_Try it_.
From the entries below, return exactly the lines beginning at the one that contains "rcases h with below | above" and ending at the one that contains "(hfit : ∀ g", both of them included, and only those lines.
━━━ Recorded information
/-- Taking a value leaves the bits above and below the field: a word and what it becomes differ in one digit. -/
theorem Field.into_digits (f : Field) (h : f.lo + f.w ≤ 32) (w : Word) (v : Nat) :
    (f.into w v).toNat % 2 ^ f.lo = w.toNat % 2 ^ f.lo ∧
      (f.into w v).toNat / 2 ^ (f.lo + f.w) = w.toNat / 2 ^ (f.lo + f.w) := by
  have hA : 0 < 2 ^ f.lo := Nat.two_pow_pos _
  have hB : 0 < 2 ^ f.w := Nat.two_pow_pos _
  have split : w.toNat =
      2 ^ f.lo * (2 ^ f.w * (w.toNat / 2 ^ f.lo / 2 ^ f.w)) + f.of w * 2 ^ f.lo + w.toNat % 2 ^ f.lo := by
    conv_lhs => rw [← Nat.div_add_mod w.toNat (2 ^ f.lo), ← Nat.div_add_mod (w.toNat / 2 ^ f.lo) (2 ^ f.w)]
    unfold Field.of
    ring
  have into : (f.into w v).toNat = w.toNat % 2 ^ f.lo + 2 ^ f.lo *
      (v % 2 ^ f.w + 2 ^ f.w * (w.toNat / 2 ^ f.lo / 2 ^ f.w)) := by
    rw [f.into_toNat h, Nat.mul_add, Nat.mul_comm _ (v % _)]
    omega
  constructor
  · rw [into, Nat.add_mul_mod_self_left, Nat.mod_mod]
  · rw [Nat.pow_add, ← Nat.div_div_eq_div_mul, ← Nat.div_div_eq_div_mul, into, Nat.add_mul_div_left _ _ hA,
      Nat.div_eq_of_lt (Nat.mod_lt _ hA), Nat.zero_add, Nat.add_mul_div_left _ _ hB,
      Nat.div_eq_of_lt (Nat.mod_lt _ hB), Nat.zero_add]

/-- A field keeps what it holds where another, apart from it, takes a value. -/
theorem Field.of_into_apart {f g : Field} (hg : g.lo + g.w ≤ 32) (h : f.Apart g) (w : Word) (v : Nat) :
    f.of (g.into w v) = f.of w := by
  obtain ⟨low, high⟩ := g.into_digits hg w v
  unfold Field.of
  rcases h with below | above
  · obtain ⟨k, hk⟩ := Nat.exists_eq_add_of_le below
    have e : ∀ n, n / 2 ^ f.lo % 2 ^ f.w = n % 2 ^ g.lo / 2 ^ f.lo % 2 ^ f.w := fun n => by
      rw [hk, Nat.add_assoc, Nat.pow_add, Nat.mod_mul_right_div_self, Nat.pow_add, Nat.mod_mul_right_mod]
    rw [e, low, ← e]
  · obtain ⟨k, hk⟩ := Nat.exists_eq_add_of_le above
    rw [hk, Nat.pow_add, ← Nat.div_div_eq_div_mul, ← Nat.div_div_eq_div_mul, high]

/-- The fields of a register: each within the word, no two sharing a bit. -/
abbrev Field.Tiled (fs : List Field) : Prop := (∀ f ∈ fs, f.lo + f.w ≤ 32) ∧ fs.Pairwise Field.Apart

/-- A step that changes one field of a word leaves every field apart from it. -/
def Field.Local (step : Word → Field → Word) : Prop :=
  ∀ (f g : Field) (w : Word), g.lo + g.w ≤ 32 → f.Apart g → f.of (step w g) = f.of w

theorem Field.of_foldl_apart {step : Word → Field → Word} (hl : Field.Local step) {f : Field} {fs : List Field}
    (hfit : ∀ g ∈ fs, g.lo + g.w ≤ 32) (hap : ∀ g ∈ fs, f.Apart g) (w : Word) :
    f.of (fs.foldl step w) = f.of w := by
  induction fs generalizing w with
  | nil => rfl
  | cons g gs ih =>
    obtain ⟨hg, hgs⟩ := List.forall_mem_cons.1 hfit
    obtain ⟨ag, ags⟩ := List.forall_mem_cons.1 hap
    exact (ih hgs ags _).trans (hl f g w hg ag)

/-- Over the fields of a register, a field ends as its own step leaves it, whatever the other steps do. -/
theorem Field.of_foldl {step : Word → Field → Word} (hl : Field.Local step) {fs : List Field} (ht : Field.Tiled fs)
    {f : Field} (hf : f ∈ fs) (w : Word) : ∃ u, f.of u = f.of w ∧ f.of (fs.foldl step w) = f.of (step u f) := by
  induction fs generalizing w with
  | nil => cases hf
  | cons g gs ih =>
    obtain ⟨hfit, hap⟩ := ht
    obtain ⟨hg, hgs⟩ := List.forall_mem_cons.1 hfit
    obtain ⟨ag, ags⟩ := List.pairwise_cons.1 hap
    rcases List.mem_cons.1 hf with rfl | hin
    · exact ⟨w, rfl, Field.of_foldl_apart hl hgs ag _⟩
    · obtain ⟨u, hu, e⟩ := ih ⟨hgs, ags⟩ hin (step w g)
      exact ⟨u, hu.trans (hl f g w hg (ag f hin).symm), e⟩

theorem Field.stored_lt (f : Field) (locked : Bool) {old new : Nat} (ho : old < 2 ^ f.w) (hn : new < 2 ^ f.w) :
    f.stored locked old new < 2 ^ f.w := by
  unfold Field.stored
  cases f.acc with
  | rw | rws => exact hn
  | ro | rc | wo => exact ho
  | w1c => exact Nat.and_le_left.trans_lt ho
  | w1s => exact Nat.or_lt_two_pow ho hn
  | rwl => cases locked <;> assumption

/-- Each field of a stored word holds what its access code gives. -/
theorem Field.of_storeWord {fs : List Field} (ht : Field.Tiled fs) {f : Field} (hf : f ∈ fs) (locked : Bool)
    (old new : Word) : f.of (storeWord fs locked old new) = f.stored locked (f.of old) (f.of new) := by
  obtain ⟨u, -, e⟩ := Field.of_foldl (step := fun w f => f.into w (f.stored locked (f.of old) (f.of new)))
    (fun f g w hg h => Field.of_into_apart hg h w _) ht hf old
  rw [storeWord, e, f.of_into (ht.1 f hf), Nat.mod_eq_of_lt (f.stored_lt locked (f.of_lt old) (f.of_lt new))]

/-! ### The register index -/

theorem findReg_some {o inst : Nat} {pre : List Nat} {rs : List RegDef} {h : RegHit}
    (e : findReg o inst pre rs = some h) : h.reg ∈ rs ∧ h.inst = inst ∧ h.reg.off ≤ o := by
  induction rs with
  | nil => cases e
  | cons r rs ih =>
    unfold findReg at e
    split at e
    · next ix hix =>
      cases e
      refine ⟨List.mem_cons_self, rfl, ?_⟩
      unfold RegDef.index? at hix
      split at hix
      · cases hix
      · exact Nat.le_of_not_lt ‹_›
    · obtain ⟨hm, hi, ho⟩ := ih e
      exact ⟨List.mem_cons_of_mem _ hm, hi, ho⟩

theorem Block.find?_some {b : Block} {a : Nat} {h : RegHit} (e : b.find? a = some h) :
    b.base ≤ a ∧ h.reg ∈ b.regs ∧ h.inst + h.reg.off ≤ a := by
  unfold Block.find? at e
  by_cases hb : a < b.base
  · simp [hb] at e
  rw [if_neg hb] at e
  dsimp only at e
  generalize hk : (if b.count = 1 then 0 else (a - b.base) / b.stride) = k at e
  have hks : k * b.stride ≤ a - b.base := by
    subst hk
    split
    · omega
    · exact Nat.div_mul_le_self _ _
  split at e
  · cases e
  split at e
  · cases e
  obtain ⟨hm, hi, ho⟩ := findReg_some e
  exact ⟨by omega, hm, by omega⟩

theorem findBlock_some {a : Nat} {bs : List Block} {h : RegHit} (e : findBlock a bs = some h) :
    ∃ b ∈ bs, b.base ≤ a ∧ h.reg ∈ b.regs ∧ h.inst + h.reg.off ≤ a := by
  induction bs with
  | nil => cases e
  | cons b bs ih =>
    unfold findBlock at e
    split at e
    · next hb =>
      cases e
      exact ⟨b, List.mem_cons_self, Block.find?_some hb⟩
    · obtain ⟨c, hc, rest⟩ := ih e
      exact ⟨c, List.mem_cons_of_mem _ hc, rest⟩

/-- What the index says of the register at an address: its block, and that it lies at its offset or above. -/
theorem regAt_some {a : Nat} {h : RegHit} (e : regAt a = some h) :
    ∃ b ∈ RegMap.blocks, b.base ≤ a ∧ h.reg ∈ b.regs ∧ h.inst + h.reg.off ≤ a := findBlock_some e

/-- Whole-word registers whose read is not that of their fields. -/
def ownReads : List String :=
  ["IRQ_TGT_CLAIM", "IRQ_SRC_EN", "IRQ_TGT_PRIV_EN", "VRV_TIME_NS", "VRV_TIME_SEC_LO", "VRV_TIME_SEC_HI",
    "COOP_HK_ALLOC"]

/-- Low words whose read takes the head of a queue. -/
def queueReads : List String := ["STN_AE_TRAP_LO", "VRV_TXQ_LO"]

/-- Pairs of the Guild pages that EN locks. -/
def pageGuarded : List String :=
  ["GLD_DB_ADDR_LO", "GLD_DB_ADDR_HI", "GLD_BOOT_CMD_LO", "GLD_BOOT_CMD_HI", "GLD_BOOT_CPL_LO", "GLD_BOOT_CPL_HI"]

/-- What the accesses need of a register's entry in the index: fields that tile a word, the commit bit of a high word
below its low word, and which parts have a read or a guard of their own. -/
structure RegDef.Sound (r : RegDef) : Prop where
  tiled : Field.Tiled r.fields
  commit : r.part = .high → ∀ o ∈ r.commit, o + 4 < r.off
  ownRead : r.name ∈ ownReads → r.part = .whole
  queueRead : r.name ∈ queueReads → r.part = .low
  tlyLow : r.name = "TLY_HOST_BASE_LO" → r.part = .low
  tlyHigh : r.name = "TLY_HOST_BASE_HI" → r.part = .high

theorem RegMap.blocks_sound : ∀ b ∈ RegMap.blocks, ∀ r ∈ b.regs, r.Sound := by
  have tiled : ∀ b ∈ RegMap.blocks, ∀ r ∈ b.regs, Field.Tiled r.fields := by decide +kernel
  have commit : ∀ b ∈ RegMap.blocks, ∀ r ∈ b.regs, r.part = .high → ∀ o ∈ r.commit, o + 4 < r.off := by
    decide +kernel
  have reads : ∀ b ∈ RegMap.blocks, ∀ r ∈ b.regs,
      (r.name ∈ ownReads → r.part = .whole) ∧ (r.name ∈ queueReads → r.part = .low) := by decide +kernel
  have tly : ∀ b ∈ RegMap.blocks, ∀ r ∈ b.regs,
      (r.name = "TLY_HOST_BASE_LO" → r.part = .low) ∧ (r.name = "TLY_HOST_BASE_HI" → r.part = .high) := by
    decide +kernel
  exact fun b hb r hr => ⟨tiled b hb r hr, commit b hb r hr, (reads b hb r hr).1, (reads b hb r hr).2,
    (tly b hb r hr).1, (tly b hb r hr).2⟩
━━━━━━
_Answer to this task_.
  rcases h with below | above
  · obtain ⟨k, hk⟩ := Nat.exists_eq_add_of_le below
    have e : ∀ n, n / 2 ^ f.lo % 2 ^ f.w = n % 2 ^ g.lo / 2 ^ f.lo % 2 ^ f.w := fun n => by
      rw [hk, Nat.add_assoc, Nat.pow_add, Nat.mod_mul_right_div_self, Nat.pow_add, Nat.mod_mul_right_mod]
    rw [e, low, ← e]
  · obtain ⟨k, hk⟩ := Nat.exists_eq_add_of_le above
    rw [hk, Nat.pow_add, ← Nat.div_div_eq_div_mul, ← Nat.div_div_eq_div_mul, high]

/-- The fields of a register: each within the word, no two sharing a bit. -/
abbrev Field.Tiled (fs : List Field) : Prop := (∀ f ∈ fs, f.lo + f.w ≤ 32) ∧ fs.Pairwise Field.Apart

/-- A step that changes one field of a word leaves every field apart from it. -/
def Field.Local (step : Word → Field → Word) : Prop :=
  ∀ (f g : Field) (w : Word), g.lo + g.w ≤ 32 → f.Apart g → f.of (step w g) = f.of w

theorem Field.of_foldl_apart {step : Word → Field → Word} (hl : Field.Local step) {f : Field} {fs : List Field}
    (hfit : ∀ g ∈ fs, g.lo + g.w ≤ 32) (hap : ∀ g ∈ fs, f.Apart g) (w : Word) :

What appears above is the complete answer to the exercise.